DATA EXTRACTS: Begin

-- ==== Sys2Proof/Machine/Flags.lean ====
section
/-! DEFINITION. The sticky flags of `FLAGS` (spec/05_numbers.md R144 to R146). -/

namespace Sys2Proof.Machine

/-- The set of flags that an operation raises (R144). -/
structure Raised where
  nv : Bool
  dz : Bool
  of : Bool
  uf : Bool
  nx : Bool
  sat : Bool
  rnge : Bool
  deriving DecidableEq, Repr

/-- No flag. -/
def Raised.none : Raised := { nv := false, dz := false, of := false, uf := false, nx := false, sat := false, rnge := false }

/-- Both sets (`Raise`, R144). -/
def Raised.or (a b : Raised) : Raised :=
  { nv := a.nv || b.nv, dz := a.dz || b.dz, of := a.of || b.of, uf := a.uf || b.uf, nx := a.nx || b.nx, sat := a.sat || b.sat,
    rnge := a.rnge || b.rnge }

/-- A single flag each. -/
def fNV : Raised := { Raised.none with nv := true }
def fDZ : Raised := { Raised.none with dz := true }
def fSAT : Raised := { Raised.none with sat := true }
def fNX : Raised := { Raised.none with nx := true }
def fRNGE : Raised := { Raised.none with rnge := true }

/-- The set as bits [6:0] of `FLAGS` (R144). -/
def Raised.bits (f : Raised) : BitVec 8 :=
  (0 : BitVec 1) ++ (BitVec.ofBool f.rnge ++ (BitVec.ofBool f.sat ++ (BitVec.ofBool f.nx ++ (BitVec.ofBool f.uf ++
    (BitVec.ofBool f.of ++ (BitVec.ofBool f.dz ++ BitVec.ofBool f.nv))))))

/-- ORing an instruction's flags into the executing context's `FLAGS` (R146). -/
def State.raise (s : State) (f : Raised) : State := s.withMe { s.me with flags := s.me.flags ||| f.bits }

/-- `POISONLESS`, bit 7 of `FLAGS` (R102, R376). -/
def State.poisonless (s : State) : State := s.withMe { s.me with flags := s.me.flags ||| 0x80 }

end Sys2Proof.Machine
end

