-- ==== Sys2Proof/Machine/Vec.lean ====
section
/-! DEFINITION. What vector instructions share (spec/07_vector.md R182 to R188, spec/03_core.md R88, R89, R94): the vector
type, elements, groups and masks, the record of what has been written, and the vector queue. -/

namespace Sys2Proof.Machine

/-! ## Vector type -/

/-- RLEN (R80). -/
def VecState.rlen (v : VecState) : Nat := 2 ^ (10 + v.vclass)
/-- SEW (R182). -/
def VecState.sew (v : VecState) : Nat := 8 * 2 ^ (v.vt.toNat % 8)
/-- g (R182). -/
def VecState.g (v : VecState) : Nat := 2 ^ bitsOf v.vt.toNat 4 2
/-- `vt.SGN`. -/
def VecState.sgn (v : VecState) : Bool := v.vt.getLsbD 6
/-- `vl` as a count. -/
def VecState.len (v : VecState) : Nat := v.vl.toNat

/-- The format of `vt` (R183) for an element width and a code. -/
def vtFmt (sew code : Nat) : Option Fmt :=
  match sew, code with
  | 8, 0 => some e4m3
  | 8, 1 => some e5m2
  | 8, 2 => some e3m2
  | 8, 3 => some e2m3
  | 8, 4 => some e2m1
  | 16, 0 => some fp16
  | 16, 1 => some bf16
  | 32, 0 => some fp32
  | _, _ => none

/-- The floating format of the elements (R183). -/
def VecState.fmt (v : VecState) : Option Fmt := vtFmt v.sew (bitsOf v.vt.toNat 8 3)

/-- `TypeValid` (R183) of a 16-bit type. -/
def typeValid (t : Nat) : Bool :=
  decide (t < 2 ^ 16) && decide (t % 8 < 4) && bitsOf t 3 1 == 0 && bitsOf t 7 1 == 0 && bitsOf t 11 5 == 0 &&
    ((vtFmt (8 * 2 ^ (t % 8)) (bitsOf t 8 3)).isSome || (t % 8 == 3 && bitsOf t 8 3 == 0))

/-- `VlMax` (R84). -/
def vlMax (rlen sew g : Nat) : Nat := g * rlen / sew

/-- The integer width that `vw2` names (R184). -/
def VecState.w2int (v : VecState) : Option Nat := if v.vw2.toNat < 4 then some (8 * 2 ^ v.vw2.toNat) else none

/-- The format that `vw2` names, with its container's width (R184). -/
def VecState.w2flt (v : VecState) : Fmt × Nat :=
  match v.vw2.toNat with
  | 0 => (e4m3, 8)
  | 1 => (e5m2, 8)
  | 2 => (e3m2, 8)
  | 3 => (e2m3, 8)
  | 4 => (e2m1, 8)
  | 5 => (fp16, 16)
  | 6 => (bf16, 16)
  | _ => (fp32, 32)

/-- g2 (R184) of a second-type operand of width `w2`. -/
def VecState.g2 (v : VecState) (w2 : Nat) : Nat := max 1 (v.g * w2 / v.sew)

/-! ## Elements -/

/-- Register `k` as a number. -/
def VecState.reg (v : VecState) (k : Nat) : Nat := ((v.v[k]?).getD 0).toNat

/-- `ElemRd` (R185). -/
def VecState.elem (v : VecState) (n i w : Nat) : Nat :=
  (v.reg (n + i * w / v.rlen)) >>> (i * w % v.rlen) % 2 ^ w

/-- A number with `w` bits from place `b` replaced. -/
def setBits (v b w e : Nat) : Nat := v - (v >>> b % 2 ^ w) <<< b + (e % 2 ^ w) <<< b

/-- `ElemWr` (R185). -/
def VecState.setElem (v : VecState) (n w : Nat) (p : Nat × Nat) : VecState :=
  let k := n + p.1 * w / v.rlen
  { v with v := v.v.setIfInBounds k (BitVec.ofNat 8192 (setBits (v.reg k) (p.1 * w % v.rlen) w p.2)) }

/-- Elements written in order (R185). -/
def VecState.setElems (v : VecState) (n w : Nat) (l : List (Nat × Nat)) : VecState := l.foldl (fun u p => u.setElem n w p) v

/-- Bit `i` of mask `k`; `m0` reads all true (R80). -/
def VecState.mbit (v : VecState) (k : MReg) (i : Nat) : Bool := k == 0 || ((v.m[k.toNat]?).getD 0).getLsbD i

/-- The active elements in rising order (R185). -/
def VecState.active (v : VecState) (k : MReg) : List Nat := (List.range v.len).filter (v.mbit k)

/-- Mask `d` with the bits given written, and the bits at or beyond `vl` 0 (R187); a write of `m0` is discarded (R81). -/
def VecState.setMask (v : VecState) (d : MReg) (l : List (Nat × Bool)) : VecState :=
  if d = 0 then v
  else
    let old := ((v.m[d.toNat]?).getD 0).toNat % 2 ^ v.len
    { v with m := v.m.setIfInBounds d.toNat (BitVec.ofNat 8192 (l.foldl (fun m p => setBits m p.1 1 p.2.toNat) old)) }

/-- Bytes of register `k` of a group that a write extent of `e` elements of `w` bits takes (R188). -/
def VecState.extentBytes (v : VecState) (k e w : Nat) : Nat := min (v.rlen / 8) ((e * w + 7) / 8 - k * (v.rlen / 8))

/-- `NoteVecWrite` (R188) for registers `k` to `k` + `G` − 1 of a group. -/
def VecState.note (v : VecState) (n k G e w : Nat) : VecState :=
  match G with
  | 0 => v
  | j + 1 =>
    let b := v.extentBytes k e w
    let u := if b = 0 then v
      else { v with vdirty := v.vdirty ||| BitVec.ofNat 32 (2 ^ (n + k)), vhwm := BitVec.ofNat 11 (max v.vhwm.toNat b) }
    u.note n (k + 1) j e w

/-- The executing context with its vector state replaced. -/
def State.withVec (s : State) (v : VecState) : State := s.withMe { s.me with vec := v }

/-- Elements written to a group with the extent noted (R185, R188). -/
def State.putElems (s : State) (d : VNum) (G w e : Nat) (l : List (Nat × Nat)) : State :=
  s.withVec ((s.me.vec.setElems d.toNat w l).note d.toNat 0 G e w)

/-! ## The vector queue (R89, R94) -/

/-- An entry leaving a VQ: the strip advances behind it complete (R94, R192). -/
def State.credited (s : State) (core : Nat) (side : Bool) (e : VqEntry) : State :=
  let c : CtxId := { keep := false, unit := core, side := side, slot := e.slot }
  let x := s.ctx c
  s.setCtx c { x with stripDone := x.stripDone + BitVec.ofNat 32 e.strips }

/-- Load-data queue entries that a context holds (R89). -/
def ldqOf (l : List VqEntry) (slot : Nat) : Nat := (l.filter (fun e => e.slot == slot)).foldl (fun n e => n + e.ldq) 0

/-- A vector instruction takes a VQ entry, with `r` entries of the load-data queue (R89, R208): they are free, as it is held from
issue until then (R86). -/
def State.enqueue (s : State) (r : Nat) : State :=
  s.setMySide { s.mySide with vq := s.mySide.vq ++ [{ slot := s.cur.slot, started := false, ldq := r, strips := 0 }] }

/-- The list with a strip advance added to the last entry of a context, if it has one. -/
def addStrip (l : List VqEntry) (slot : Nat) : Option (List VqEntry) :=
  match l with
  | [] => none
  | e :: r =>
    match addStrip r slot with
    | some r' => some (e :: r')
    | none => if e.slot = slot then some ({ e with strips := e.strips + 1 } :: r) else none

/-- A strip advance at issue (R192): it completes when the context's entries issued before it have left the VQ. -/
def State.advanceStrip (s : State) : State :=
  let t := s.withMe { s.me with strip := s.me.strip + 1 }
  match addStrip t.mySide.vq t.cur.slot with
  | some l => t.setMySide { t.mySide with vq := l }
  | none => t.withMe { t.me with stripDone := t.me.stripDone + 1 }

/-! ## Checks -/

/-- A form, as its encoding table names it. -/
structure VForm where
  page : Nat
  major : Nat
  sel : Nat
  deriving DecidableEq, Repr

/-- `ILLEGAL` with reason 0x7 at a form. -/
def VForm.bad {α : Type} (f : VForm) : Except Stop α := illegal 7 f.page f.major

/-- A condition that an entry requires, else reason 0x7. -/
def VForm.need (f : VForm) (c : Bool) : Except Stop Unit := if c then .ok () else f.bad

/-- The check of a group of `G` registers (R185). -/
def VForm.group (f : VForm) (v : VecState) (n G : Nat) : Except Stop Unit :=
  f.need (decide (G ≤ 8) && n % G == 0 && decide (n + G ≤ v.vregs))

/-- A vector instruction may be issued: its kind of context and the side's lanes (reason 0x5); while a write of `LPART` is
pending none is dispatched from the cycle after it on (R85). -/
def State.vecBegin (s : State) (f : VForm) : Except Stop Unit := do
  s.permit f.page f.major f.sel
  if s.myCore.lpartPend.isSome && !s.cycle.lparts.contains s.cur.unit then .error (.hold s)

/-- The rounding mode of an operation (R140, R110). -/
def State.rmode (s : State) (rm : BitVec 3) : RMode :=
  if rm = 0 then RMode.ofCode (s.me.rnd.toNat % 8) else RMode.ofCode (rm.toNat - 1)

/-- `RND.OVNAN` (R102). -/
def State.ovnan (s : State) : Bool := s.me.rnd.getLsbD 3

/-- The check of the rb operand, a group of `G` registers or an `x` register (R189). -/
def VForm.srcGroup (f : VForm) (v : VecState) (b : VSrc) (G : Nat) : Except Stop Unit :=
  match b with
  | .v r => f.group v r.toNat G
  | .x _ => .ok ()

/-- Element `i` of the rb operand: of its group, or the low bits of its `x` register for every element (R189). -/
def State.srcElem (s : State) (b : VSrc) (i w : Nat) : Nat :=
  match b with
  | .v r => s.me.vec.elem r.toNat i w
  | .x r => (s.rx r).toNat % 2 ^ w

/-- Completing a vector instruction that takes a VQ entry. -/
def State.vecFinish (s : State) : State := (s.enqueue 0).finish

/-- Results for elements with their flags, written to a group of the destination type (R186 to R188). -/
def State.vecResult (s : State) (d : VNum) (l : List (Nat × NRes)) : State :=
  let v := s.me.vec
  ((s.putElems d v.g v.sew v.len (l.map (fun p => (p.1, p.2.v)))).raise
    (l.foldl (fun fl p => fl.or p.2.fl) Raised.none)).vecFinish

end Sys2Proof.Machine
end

DATA EXTRACTS: End

## REQUIRED WORK
From the line that has "0 => (e4m3, 8)" through the line that has "g2 (R184) of", copy every line exactly as it appears above, and leave out all others.

## YOUR RESPONSE
  | 0 => (e4m3, 8)
  | 1 => (e5m2, 8)
  | 2 => (e3m2, 8)
  | 3 => (e2m3, 8)
  | 4 => (e2m1, 8)
  | 5 => (fp16, 16)
  | 6 => (bf16, 16)
  | _ => (fp32, 32)

/-- g2 (R184) of a second-type operand of width `w2`. -/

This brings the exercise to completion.